Problem to work on: Reproduce exactly, and only, the lines below from the one containing "h.frame h.line h.sc.scanPixel reason" through the one containing "disabled counts as".
►
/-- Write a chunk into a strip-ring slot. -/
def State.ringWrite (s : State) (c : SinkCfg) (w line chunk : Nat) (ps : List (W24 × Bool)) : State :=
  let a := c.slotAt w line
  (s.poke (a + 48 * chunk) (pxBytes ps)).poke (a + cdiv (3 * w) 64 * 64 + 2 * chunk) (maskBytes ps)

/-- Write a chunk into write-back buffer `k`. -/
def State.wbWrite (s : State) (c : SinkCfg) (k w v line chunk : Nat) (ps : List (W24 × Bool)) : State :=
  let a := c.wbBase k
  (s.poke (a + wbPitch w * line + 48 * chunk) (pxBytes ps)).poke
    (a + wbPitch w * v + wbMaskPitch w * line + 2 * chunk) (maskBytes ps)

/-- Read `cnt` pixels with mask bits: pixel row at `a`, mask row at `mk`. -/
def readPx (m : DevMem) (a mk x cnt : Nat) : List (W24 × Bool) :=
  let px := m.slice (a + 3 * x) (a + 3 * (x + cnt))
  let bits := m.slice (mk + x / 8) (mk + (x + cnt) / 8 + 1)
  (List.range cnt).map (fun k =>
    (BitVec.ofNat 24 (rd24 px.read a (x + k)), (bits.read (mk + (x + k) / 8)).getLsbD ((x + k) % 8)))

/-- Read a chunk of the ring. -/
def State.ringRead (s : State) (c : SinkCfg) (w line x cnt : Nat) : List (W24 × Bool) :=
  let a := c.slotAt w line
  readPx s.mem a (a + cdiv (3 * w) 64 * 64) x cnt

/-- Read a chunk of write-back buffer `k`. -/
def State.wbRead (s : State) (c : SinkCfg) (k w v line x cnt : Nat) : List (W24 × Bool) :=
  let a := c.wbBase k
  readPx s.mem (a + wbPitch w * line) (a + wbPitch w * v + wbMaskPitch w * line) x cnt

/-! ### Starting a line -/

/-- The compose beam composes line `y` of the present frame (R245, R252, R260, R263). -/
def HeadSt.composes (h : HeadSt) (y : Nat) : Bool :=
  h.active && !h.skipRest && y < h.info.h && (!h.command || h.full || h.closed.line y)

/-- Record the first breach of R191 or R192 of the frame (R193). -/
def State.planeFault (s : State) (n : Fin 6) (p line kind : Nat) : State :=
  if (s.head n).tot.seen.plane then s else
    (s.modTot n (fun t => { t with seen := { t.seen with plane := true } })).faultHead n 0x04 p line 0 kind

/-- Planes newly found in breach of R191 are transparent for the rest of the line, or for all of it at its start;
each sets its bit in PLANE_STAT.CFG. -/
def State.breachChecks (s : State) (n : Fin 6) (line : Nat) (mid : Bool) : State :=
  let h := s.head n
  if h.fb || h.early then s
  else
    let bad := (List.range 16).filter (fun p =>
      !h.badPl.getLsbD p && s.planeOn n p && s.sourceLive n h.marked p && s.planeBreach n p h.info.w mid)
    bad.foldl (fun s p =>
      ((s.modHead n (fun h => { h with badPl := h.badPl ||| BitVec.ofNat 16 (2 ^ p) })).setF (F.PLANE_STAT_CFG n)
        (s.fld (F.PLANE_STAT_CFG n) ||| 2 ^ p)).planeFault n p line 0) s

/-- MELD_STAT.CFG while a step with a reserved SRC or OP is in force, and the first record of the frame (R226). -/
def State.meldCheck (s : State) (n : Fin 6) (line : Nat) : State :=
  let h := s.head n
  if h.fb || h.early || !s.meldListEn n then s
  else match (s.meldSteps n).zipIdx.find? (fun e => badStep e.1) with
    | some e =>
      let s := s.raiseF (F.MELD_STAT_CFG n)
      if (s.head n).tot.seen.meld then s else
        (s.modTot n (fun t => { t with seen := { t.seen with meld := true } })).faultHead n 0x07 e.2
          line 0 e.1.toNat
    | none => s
◄
►
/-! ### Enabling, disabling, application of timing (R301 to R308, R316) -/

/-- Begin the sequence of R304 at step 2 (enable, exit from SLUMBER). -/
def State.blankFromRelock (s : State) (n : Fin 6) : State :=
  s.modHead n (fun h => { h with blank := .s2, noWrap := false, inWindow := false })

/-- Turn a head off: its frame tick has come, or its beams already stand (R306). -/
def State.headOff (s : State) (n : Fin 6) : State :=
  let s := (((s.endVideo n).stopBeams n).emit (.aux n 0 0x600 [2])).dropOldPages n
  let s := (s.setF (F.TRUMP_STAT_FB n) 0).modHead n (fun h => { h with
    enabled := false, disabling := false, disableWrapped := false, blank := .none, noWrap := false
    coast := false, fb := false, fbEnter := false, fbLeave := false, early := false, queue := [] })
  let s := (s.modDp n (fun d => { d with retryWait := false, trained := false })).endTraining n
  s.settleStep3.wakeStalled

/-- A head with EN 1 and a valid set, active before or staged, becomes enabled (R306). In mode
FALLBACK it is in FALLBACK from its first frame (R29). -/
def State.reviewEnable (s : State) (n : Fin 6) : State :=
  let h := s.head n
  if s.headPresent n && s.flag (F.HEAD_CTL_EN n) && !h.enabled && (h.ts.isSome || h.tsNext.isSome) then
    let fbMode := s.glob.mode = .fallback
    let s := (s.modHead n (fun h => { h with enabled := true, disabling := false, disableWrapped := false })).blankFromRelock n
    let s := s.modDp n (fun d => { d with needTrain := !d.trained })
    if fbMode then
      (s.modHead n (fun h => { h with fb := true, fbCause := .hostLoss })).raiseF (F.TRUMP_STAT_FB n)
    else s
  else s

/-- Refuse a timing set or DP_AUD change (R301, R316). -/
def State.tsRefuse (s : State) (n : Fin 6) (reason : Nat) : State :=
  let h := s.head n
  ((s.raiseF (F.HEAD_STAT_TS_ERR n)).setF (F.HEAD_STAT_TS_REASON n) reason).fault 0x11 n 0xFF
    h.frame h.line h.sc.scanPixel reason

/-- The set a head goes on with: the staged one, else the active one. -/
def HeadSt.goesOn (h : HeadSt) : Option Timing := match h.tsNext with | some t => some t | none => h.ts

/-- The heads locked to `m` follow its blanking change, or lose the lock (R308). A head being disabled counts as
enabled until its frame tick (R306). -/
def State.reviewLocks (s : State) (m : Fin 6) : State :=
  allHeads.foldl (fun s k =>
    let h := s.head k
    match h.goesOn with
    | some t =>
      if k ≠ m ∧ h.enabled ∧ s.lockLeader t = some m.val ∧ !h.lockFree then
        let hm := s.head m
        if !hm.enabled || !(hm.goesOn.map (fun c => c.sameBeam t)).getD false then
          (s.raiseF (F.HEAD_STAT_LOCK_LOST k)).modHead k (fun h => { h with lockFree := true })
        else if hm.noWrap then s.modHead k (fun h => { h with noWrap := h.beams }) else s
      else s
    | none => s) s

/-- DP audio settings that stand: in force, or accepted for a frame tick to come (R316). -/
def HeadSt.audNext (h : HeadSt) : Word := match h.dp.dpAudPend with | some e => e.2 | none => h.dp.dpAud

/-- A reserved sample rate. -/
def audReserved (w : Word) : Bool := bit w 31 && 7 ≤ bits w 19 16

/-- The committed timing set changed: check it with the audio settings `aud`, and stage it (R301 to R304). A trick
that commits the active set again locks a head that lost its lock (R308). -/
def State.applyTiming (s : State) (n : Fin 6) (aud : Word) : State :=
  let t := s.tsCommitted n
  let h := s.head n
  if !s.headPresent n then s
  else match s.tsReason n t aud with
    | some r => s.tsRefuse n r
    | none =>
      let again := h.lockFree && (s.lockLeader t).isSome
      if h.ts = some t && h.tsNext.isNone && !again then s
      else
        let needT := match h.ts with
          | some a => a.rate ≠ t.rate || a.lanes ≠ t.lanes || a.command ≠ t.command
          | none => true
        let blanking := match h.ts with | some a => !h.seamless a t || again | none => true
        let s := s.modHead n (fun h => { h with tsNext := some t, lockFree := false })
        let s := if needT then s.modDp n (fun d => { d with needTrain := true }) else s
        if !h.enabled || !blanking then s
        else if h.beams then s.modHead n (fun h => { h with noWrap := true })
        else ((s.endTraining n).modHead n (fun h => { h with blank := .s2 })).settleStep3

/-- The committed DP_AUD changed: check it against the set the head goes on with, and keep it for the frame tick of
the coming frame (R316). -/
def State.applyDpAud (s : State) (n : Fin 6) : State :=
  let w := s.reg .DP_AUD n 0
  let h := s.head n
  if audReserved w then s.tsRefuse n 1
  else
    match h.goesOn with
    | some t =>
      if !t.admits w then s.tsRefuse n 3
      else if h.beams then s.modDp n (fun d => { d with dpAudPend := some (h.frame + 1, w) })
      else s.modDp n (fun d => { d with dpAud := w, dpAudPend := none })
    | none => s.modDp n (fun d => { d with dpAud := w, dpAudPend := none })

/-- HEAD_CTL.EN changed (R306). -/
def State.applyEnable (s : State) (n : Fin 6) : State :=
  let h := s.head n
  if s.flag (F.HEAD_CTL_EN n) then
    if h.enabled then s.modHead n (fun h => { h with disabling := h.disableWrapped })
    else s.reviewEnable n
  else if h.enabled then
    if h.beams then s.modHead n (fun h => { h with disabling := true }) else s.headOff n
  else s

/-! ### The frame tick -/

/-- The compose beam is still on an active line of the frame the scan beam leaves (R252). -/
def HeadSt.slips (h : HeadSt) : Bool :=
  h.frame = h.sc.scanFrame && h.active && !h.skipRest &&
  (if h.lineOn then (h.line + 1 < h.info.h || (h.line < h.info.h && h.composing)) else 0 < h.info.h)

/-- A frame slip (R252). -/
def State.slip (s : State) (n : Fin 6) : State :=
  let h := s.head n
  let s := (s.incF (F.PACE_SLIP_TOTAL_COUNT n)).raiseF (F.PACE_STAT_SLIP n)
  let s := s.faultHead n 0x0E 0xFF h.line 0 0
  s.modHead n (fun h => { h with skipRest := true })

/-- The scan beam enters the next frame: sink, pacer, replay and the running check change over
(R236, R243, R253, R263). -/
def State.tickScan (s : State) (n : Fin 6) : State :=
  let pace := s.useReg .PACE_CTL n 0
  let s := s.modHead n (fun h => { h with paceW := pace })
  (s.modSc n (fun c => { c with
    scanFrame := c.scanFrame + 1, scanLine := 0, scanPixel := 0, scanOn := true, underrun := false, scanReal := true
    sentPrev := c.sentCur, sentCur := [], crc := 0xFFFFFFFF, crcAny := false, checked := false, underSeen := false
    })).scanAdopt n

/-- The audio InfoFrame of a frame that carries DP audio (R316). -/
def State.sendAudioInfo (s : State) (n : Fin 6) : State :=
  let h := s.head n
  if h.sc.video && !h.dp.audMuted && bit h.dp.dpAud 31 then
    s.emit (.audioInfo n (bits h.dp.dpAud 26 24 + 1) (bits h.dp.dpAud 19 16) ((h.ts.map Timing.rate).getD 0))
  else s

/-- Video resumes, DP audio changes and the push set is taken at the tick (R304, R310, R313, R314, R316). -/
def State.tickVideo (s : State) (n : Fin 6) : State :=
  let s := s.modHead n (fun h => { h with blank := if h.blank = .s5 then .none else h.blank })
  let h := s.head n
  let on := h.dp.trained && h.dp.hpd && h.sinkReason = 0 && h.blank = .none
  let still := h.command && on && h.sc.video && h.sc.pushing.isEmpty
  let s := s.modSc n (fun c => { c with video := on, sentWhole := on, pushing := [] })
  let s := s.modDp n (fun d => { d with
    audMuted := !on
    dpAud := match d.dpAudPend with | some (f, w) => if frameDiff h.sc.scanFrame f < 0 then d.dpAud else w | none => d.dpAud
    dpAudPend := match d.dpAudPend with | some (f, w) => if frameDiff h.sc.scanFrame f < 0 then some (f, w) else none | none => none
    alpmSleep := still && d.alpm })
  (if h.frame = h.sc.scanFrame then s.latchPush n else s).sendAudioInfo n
◄
Solved problem:
    h.frame h.line h.sc.scanPixel reason

/-- The set a head goes on with: the staged one, else the active one. -/
def HeadSt.goesOn (h : HeadSt) : Option Timing := match h.tsNext with | some t => some t | none => h.ts

/-- The heads locked to `m` follow its blanking change, or lose the lock (R308). A head being disabled counts as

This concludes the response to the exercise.